[DATA PROVIDED]
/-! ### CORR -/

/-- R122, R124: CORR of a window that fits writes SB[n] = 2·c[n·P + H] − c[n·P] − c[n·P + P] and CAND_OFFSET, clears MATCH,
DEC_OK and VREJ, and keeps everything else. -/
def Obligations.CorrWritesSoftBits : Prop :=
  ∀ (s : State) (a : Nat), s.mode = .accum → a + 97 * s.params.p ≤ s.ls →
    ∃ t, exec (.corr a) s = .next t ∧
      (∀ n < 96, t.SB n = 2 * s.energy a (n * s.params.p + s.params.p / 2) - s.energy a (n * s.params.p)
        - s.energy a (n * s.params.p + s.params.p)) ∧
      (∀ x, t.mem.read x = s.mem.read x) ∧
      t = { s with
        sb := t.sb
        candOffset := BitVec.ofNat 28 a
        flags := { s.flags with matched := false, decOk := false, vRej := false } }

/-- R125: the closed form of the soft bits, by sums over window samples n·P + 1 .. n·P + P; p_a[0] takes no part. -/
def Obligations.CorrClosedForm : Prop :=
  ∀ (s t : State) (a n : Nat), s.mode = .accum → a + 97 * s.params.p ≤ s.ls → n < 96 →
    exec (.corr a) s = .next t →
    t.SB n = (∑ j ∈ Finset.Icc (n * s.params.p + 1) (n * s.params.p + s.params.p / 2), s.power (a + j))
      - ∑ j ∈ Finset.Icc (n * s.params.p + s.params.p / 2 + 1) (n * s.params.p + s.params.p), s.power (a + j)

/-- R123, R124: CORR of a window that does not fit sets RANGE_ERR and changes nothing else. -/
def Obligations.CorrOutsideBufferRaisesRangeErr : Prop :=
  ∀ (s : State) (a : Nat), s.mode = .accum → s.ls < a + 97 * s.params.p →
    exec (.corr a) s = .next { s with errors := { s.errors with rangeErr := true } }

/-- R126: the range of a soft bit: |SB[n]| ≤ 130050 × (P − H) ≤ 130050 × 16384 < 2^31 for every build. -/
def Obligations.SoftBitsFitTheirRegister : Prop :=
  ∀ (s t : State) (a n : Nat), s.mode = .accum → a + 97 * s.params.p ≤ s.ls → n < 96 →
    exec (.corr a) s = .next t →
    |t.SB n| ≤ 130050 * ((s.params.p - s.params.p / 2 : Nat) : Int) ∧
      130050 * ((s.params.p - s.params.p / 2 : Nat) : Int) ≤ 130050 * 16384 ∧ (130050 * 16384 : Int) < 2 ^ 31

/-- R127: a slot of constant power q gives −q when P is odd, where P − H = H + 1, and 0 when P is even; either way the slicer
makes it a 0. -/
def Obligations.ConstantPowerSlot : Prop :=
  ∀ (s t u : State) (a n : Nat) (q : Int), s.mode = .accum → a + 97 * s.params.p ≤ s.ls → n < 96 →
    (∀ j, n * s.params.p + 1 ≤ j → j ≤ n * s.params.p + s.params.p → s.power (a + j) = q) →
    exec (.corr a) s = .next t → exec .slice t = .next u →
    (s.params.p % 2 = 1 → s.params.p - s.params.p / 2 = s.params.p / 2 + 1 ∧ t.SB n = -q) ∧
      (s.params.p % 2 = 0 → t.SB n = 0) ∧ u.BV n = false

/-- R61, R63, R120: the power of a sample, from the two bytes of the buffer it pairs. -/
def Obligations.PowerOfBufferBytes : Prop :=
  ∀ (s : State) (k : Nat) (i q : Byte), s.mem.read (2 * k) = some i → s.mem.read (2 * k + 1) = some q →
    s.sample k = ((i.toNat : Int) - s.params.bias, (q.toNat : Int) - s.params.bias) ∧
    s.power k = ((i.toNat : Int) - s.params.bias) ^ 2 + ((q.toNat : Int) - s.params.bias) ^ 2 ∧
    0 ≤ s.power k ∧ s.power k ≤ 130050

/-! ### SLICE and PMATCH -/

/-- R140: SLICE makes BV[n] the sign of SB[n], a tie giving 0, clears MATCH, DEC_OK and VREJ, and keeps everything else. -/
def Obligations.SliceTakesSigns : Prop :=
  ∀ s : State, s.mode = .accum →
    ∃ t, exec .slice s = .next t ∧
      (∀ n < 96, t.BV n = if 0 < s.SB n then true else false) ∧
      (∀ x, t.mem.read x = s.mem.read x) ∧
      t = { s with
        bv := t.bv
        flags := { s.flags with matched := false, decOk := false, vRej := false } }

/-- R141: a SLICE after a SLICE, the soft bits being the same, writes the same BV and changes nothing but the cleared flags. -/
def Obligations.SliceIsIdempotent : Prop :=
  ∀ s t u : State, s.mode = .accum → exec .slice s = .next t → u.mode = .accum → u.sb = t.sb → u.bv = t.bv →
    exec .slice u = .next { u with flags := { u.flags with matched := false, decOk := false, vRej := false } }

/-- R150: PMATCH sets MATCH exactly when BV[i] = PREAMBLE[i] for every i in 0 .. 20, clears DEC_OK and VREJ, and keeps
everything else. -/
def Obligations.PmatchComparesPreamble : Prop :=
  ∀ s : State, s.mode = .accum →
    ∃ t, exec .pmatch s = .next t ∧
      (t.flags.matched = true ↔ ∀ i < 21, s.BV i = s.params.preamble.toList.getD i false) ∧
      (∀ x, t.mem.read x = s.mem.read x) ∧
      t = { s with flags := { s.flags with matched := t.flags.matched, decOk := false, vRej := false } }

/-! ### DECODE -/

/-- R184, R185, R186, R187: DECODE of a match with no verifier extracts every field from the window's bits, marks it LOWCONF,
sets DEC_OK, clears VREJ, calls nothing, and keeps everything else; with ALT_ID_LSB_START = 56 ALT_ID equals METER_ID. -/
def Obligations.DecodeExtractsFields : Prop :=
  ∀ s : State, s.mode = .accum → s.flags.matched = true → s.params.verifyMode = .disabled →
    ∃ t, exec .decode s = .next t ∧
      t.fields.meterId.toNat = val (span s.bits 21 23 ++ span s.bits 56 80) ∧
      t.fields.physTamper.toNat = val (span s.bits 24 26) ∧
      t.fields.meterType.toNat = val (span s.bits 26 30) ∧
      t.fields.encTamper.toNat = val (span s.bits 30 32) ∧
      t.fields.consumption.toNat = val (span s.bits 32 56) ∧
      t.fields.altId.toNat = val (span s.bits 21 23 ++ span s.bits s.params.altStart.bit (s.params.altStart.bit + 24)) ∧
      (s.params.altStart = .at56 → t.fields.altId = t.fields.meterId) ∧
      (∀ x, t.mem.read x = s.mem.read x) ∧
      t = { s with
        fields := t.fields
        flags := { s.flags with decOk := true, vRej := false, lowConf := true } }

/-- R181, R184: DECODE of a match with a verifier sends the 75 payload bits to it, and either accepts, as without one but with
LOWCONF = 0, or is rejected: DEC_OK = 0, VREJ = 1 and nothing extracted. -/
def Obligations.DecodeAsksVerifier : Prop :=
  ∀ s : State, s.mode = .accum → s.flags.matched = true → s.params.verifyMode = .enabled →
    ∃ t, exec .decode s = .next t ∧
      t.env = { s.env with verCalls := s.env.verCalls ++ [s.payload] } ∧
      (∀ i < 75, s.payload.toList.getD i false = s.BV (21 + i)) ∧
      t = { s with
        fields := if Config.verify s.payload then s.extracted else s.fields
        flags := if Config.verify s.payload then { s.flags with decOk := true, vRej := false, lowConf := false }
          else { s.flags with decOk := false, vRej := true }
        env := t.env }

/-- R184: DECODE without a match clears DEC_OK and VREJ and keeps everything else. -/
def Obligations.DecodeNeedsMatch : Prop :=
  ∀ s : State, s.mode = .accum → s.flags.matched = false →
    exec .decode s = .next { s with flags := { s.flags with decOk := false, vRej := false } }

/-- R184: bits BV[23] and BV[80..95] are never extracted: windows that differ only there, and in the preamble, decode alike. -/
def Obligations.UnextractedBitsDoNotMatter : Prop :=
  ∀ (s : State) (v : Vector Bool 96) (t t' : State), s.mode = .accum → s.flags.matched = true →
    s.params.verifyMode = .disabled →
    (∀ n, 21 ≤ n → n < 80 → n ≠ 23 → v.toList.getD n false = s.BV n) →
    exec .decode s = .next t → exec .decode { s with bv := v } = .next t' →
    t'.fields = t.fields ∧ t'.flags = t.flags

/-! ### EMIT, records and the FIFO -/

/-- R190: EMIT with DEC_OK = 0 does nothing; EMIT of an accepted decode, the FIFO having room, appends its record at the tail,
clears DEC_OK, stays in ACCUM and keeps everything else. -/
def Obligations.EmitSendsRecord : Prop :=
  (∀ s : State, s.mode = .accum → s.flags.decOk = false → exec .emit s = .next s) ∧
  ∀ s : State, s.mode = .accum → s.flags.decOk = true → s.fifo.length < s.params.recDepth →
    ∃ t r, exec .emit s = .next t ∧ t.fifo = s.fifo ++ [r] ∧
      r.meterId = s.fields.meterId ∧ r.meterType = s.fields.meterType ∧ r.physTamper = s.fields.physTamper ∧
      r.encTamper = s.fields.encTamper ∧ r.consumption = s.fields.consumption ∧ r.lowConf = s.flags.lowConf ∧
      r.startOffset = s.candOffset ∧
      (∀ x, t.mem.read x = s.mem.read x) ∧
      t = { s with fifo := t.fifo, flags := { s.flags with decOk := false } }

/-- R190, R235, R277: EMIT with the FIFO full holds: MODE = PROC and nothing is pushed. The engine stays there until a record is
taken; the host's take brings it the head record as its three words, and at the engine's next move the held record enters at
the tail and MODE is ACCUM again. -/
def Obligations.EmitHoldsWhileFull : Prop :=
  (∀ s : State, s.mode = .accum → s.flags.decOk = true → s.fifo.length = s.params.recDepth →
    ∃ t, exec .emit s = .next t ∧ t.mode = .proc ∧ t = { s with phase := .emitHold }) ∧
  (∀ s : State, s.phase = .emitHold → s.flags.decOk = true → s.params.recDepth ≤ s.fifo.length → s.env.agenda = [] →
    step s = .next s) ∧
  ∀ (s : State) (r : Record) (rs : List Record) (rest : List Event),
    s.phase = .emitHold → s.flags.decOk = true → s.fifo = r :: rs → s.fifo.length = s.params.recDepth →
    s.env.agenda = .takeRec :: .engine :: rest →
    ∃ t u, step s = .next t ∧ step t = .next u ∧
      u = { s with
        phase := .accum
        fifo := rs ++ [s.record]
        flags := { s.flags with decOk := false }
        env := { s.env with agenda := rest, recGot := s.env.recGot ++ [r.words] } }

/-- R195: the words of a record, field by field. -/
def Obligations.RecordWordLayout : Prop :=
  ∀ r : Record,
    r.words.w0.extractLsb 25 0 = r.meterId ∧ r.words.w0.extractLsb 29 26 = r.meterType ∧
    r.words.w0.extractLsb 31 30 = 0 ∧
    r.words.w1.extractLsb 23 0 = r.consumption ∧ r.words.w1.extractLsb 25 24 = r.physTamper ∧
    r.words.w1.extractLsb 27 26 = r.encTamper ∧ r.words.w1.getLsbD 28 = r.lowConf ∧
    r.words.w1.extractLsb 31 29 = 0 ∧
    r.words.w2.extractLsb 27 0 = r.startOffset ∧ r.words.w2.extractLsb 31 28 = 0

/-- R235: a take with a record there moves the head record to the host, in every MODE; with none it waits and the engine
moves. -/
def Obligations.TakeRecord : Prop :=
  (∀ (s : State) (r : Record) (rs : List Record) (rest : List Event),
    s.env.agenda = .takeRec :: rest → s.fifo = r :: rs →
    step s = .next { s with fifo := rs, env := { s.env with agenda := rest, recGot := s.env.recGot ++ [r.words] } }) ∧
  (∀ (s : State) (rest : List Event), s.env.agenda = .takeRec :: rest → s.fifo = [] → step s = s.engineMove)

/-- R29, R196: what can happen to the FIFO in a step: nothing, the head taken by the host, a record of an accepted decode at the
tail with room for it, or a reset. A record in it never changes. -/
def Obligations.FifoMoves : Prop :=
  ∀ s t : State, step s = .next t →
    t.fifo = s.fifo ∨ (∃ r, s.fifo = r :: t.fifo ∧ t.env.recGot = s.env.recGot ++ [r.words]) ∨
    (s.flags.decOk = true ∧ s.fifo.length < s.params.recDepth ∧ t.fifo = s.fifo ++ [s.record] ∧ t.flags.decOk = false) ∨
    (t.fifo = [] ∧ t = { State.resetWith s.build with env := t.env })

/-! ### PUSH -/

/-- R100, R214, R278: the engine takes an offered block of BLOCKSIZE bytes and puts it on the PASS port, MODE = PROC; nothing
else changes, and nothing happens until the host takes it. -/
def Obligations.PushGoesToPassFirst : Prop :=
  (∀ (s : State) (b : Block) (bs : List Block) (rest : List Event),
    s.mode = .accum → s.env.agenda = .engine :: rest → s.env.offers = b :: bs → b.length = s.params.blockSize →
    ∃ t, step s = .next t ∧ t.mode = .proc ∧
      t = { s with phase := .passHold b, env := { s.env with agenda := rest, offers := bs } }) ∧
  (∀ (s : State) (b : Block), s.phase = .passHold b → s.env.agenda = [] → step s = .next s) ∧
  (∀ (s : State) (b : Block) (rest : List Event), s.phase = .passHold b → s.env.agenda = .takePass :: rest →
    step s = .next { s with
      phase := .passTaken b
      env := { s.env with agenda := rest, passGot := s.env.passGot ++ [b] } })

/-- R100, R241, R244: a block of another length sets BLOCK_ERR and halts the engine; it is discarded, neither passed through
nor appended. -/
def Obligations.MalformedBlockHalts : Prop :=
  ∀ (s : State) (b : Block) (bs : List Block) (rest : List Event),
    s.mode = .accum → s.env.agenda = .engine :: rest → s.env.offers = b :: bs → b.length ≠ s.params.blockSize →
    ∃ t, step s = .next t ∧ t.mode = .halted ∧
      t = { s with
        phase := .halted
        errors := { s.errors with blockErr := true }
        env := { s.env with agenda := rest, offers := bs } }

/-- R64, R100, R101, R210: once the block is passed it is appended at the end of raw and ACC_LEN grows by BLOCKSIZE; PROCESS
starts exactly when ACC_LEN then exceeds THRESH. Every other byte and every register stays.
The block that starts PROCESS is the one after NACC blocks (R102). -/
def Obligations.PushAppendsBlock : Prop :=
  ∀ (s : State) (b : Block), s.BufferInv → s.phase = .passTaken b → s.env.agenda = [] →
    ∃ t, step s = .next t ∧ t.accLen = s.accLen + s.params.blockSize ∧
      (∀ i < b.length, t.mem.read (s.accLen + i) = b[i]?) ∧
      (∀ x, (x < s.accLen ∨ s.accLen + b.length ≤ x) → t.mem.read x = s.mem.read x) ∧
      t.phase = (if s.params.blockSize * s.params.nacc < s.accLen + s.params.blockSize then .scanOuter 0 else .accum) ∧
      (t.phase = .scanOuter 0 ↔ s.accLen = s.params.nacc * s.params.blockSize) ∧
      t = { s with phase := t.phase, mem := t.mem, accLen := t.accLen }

[WHAT TO WORK ON] What is needed is every line from the beginning of the data up to and including the line with "def Obligations.CorrOutsideBufferRaisesRangeErr : Prop", given again word for word.

[WRITTEN RESPONSE]
/-! ### CORR -/

/-- R122, R124: CORR of a window that fits writes SB[n] = 2·c[n·P + H] − c[n·P] − c[n·P + P] and CAND_OFFSET, clears MATCH,
DEC_OK and VREJ, and keeps everything else. -/
def Obligations.CorrWritesSoftBits : Prop :=
  ∀ (s : State) (a : Nat), s.mode = .accum → a + 97 * s.params.p ≤ s.ls →
    ∃ t, exec (.corr a) s = .next t ∧
      (∀ n < 96, t.SB n = 2 * s.energy a (n * s.params.p + s.params.p / 2) - s.energy a (n * s.params.p)
        - s.energy a (n * s.params.p + s.params.p)) ∧
      (∀ x, t.mem.read x = s.mem.read x) ∧
      t = { s with
        sb := t.sb
        candOffset := BitVec.ofNat 28 a
        flags := { s.flags with matched := false, decOk := false, vRej := false } }

/-- R125: the closed form of the soft bits, by sums over window samples n·P + 1 .. n·P + P; p_a[0] takes no part. -/
def Obligations.CorrClosedForm : Prop :=
  ∀ (s t : State) (a n : Nat), s.mode = .accum → a + 97 * s.params.p ≤ s.ls → n < 96 →
    exec (.corr a) s = .next t →
    t.SB n = (∑ j ∈ Finset.Icc (n * s.params.p + 1) (n * s.params.p + s.params.p / 2), s.power (a + j))
      - ∑ j ∈ Finset.Icc (n * s.params.p + s.params.p / 2 + 1) (n * s.params.p + s.params.p), s.power (a + j)

/-- R123, R124: CORR of a window that does not fit sets RANGE_ERR and changes nothing else. -/
def Obligations.CorrOutsideBufferRaisesRangeErr : Prop :=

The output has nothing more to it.